EXERCISE PROMPT -
Somewhere below is a line with "theorem execDescriptorFetch_within (n" and, later, a line with "1104) (m := 80)"; repeat those two lines and all the lines between them, exactly as they are.

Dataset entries
........
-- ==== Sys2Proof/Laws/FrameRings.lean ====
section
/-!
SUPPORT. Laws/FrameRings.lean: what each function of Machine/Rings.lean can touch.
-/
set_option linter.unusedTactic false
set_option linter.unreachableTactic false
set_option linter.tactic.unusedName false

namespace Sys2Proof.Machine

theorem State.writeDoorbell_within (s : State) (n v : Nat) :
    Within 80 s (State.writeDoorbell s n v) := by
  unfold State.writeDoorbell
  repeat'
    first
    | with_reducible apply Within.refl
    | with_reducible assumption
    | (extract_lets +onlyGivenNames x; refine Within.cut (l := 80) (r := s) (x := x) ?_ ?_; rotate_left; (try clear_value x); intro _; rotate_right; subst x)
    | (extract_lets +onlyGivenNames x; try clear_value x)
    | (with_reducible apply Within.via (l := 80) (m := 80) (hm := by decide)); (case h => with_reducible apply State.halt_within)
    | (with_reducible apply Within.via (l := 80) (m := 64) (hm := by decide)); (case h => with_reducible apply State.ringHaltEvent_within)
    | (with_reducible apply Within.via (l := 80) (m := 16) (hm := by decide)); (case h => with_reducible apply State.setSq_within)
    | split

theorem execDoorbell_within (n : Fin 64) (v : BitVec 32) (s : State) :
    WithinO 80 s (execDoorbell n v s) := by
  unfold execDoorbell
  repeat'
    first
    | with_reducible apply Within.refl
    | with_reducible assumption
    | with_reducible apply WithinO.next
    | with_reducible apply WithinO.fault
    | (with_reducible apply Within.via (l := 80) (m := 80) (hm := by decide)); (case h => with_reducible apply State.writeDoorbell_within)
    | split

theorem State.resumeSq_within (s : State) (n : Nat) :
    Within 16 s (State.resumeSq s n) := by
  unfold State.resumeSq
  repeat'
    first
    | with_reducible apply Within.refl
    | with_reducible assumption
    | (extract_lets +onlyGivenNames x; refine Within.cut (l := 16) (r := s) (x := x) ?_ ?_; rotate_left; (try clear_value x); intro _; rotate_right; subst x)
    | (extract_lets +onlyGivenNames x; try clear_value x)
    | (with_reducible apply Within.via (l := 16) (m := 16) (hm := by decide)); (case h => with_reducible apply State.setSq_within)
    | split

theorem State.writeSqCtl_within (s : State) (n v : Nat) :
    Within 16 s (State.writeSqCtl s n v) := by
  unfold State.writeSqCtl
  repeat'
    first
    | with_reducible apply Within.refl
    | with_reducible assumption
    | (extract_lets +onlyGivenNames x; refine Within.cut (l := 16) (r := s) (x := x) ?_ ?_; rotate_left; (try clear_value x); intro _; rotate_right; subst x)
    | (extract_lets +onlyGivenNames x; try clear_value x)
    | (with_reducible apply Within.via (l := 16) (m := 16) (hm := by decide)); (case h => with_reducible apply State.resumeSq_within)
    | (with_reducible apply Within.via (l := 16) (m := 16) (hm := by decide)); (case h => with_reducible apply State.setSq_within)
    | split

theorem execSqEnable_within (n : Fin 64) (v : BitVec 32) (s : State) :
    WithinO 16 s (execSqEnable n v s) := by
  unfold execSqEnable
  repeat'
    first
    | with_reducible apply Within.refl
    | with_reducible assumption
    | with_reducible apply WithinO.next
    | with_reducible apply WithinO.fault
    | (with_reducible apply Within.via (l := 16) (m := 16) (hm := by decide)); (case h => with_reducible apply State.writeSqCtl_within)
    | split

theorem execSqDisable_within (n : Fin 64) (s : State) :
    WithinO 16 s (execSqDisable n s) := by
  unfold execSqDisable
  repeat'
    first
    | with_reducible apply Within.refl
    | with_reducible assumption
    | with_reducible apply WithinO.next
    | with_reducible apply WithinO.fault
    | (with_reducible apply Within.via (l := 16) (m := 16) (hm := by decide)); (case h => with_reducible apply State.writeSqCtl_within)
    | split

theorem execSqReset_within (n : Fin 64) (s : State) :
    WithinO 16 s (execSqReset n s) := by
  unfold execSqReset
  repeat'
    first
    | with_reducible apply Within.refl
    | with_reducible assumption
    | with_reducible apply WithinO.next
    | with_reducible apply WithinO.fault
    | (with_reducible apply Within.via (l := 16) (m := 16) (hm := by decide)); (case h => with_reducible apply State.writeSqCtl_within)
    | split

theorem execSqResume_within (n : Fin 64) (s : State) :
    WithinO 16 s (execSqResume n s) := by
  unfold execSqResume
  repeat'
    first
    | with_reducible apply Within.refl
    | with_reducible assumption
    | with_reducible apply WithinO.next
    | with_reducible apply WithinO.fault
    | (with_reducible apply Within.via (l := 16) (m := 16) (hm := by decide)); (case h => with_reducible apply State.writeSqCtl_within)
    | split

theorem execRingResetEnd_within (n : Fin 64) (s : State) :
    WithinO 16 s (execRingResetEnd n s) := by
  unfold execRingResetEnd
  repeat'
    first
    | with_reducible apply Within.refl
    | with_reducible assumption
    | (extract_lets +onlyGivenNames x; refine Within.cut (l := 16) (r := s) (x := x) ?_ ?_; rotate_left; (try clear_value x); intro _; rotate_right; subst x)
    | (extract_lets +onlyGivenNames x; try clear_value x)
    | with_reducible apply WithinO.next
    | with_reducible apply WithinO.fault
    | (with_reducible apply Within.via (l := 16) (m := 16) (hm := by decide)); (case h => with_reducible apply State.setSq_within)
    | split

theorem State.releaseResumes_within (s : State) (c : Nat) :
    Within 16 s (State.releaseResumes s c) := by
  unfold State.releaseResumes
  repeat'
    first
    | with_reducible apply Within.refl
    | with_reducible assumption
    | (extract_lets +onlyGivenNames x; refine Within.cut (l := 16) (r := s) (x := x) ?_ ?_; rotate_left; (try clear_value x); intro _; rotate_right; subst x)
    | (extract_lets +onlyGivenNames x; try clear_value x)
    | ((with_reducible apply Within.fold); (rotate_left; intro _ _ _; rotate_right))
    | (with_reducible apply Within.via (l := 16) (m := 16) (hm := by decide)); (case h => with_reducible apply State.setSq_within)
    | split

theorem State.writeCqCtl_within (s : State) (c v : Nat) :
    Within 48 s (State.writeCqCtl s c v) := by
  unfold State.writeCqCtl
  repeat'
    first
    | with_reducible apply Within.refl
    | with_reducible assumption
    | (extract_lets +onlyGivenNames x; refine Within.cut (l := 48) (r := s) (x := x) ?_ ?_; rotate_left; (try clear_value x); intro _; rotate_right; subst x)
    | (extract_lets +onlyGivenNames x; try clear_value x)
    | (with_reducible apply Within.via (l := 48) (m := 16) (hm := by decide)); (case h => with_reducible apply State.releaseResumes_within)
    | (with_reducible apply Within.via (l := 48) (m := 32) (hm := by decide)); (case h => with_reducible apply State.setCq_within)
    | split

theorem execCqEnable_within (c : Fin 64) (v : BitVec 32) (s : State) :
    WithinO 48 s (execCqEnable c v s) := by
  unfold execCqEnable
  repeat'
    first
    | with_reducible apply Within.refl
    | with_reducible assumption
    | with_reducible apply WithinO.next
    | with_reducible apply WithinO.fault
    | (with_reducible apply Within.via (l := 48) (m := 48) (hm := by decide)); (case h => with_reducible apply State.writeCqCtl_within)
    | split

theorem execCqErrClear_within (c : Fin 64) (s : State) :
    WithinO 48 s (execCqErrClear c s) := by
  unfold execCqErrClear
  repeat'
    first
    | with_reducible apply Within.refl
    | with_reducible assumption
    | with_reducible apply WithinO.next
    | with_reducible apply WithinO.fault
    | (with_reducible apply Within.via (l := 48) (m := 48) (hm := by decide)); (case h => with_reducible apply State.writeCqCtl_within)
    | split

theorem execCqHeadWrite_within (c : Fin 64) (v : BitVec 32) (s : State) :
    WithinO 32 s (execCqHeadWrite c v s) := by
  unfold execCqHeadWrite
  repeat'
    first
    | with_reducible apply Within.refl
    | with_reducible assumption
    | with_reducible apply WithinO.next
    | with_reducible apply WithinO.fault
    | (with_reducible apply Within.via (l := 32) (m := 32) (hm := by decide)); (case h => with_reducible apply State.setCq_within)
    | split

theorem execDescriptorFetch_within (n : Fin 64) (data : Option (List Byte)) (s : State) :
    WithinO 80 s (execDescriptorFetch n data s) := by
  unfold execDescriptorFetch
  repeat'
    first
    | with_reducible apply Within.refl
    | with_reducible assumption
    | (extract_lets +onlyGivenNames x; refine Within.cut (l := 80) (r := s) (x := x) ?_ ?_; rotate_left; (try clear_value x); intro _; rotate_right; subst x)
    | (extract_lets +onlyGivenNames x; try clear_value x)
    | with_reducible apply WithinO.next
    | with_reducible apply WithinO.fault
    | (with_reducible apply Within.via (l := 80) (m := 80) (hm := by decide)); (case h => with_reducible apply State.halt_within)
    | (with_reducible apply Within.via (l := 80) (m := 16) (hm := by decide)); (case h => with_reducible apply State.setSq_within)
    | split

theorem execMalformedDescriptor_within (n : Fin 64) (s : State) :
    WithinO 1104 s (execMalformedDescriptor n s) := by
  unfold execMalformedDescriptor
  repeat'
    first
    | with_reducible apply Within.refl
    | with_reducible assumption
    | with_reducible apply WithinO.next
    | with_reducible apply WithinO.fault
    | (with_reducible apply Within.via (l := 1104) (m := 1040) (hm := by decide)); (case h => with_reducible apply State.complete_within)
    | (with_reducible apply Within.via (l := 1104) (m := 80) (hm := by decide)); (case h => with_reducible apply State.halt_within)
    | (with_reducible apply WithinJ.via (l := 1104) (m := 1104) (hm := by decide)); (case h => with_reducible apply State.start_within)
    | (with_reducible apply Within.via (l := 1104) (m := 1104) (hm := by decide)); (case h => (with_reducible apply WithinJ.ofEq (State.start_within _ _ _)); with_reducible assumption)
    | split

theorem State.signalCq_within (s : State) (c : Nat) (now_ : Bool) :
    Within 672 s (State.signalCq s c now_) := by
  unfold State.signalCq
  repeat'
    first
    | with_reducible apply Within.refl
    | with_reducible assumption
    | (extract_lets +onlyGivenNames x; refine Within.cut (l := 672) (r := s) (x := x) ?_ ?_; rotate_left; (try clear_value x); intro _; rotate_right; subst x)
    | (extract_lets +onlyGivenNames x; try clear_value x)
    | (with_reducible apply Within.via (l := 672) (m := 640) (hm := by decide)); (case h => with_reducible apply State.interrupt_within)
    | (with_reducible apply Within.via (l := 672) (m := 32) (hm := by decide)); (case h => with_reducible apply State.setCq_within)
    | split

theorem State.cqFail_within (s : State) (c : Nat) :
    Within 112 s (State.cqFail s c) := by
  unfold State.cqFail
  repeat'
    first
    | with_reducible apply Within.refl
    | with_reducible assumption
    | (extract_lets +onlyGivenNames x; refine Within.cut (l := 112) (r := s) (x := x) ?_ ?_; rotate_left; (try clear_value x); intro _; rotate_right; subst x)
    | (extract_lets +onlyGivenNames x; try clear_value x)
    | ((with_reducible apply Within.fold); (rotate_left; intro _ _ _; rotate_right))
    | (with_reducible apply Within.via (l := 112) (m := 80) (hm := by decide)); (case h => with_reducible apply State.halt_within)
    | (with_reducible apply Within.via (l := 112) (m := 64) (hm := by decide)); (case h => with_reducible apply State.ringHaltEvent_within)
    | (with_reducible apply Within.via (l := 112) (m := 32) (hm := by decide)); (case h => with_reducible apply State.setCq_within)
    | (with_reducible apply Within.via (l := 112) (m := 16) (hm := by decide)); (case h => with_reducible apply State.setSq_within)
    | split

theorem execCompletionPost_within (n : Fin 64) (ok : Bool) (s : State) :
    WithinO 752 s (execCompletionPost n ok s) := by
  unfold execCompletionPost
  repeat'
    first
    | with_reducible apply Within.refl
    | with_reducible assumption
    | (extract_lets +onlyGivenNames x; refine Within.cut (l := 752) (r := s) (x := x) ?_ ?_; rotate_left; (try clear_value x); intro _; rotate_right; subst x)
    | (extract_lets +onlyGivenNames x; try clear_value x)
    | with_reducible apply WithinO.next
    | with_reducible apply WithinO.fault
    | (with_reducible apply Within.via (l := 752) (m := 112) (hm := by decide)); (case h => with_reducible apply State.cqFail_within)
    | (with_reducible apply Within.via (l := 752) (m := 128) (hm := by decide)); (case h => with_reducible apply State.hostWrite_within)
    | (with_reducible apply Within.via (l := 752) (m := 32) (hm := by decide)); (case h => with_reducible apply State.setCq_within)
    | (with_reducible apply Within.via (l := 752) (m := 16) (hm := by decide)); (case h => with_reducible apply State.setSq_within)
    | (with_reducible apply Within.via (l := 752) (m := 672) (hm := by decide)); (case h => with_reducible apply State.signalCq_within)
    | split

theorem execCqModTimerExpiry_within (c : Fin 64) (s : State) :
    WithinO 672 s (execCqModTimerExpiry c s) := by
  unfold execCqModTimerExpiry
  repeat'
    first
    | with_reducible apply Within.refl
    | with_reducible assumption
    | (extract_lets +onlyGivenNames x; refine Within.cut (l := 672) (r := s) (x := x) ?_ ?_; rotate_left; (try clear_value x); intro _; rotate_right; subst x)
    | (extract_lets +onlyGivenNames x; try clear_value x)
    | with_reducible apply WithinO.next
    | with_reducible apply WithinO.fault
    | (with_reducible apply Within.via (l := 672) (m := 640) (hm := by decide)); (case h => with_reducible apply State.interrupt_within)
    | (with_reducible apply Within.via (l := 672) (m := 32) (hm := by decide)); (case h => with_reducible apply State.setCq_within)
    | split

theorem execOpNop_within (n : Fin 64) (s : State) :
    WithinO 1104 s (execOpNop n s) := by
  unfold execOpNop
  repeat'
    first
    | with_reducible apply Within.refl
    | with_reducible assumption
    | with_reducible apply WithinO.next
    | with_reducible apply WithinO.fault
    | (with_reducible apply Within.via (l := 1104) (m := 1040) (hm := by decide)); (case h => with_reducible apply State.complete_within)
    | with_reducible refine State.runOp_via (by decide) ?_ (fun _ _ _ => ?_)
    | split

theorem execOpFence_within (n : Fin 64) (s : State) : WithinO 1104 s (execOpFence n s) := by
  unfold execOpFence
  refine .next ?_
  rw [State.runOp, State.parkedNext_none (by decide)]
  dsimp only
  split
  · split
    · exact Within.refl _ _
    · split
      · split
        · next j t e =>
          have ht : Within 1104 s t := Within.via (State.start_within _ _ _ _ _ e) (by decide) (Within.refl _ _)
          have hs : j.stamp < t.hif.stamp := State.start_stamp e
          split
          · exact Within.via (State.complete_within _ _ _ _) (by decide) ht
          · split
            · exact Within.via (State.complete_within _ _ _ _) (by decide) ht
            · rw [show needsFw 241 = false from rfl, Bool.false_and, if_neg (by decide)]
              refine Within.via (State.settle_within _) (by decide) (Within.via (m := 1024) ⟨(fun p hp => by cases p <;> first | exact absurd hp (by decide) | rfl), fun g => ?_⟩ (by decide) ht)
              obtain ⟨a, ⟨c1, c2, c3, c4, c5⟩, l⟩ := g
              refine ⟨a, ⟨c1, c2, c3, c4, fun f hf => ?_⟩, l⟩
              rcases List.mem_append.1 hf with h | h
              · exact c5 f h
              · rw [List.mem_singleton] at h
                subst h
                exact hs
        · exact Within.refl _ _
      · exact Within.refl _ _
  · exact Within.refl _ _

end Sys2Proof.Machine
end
........
EXPECTED ANSWER -
theorem execDescriptorFetch_within (n : Fin 64) (data : Option (List Byte)) (s : State) :
    WithinO 80 s (execDescriptorFetch n data s) := by
  unfold execDescriptorFetch
  repeat'
    first
    | with_reducible apply Within.refl
    | with_reducible assumption
    | (extract_lets +onlyGivenNames x; refine Within.cut (l := 80) (r := s) (x := x) ?_ ?_; rotate_left; (try clear_value x); intro _; rotate_right; subst x)
    | (extract_lets +onlyGivenNames x; try clear_value x)
    | with_reducible apply WithinO.next
    | with_reducible apply WithinO.fault
    | (with_reducible apply Within.via (l := 80) (m := 80) (hm := by decide)); (case h => with_reducible apply State.halt_within)
    | (with_reducible apply Within.via (l := 80) (m := 16) (hm := by decide)); (case h => with_reducible apply State.setSq_within)
    | split

theorem execMalformedDescriptor_within (n : Fin 64) (s : State) :
    WithinO 1104 s (execMalformedDescriptor n s) := by
  unfold execMalformedDescriptor
  repeat'
    first
    | with_reducible apply Within.refl
    | with_reducible assumption
    | with_reducible apply WithinO.next
    | with_reducible apply WithinO.fault
    | (with_reducible apply Within.via (l := 1104) (m := 1040) (hm := by decide)); (case h => with_reducible apply State.complete_within)
    | (with_reducible apply Within.via (l := 1104) (m := 80) (hm := by decide)); (case h => with_reducible apply State.halt_within)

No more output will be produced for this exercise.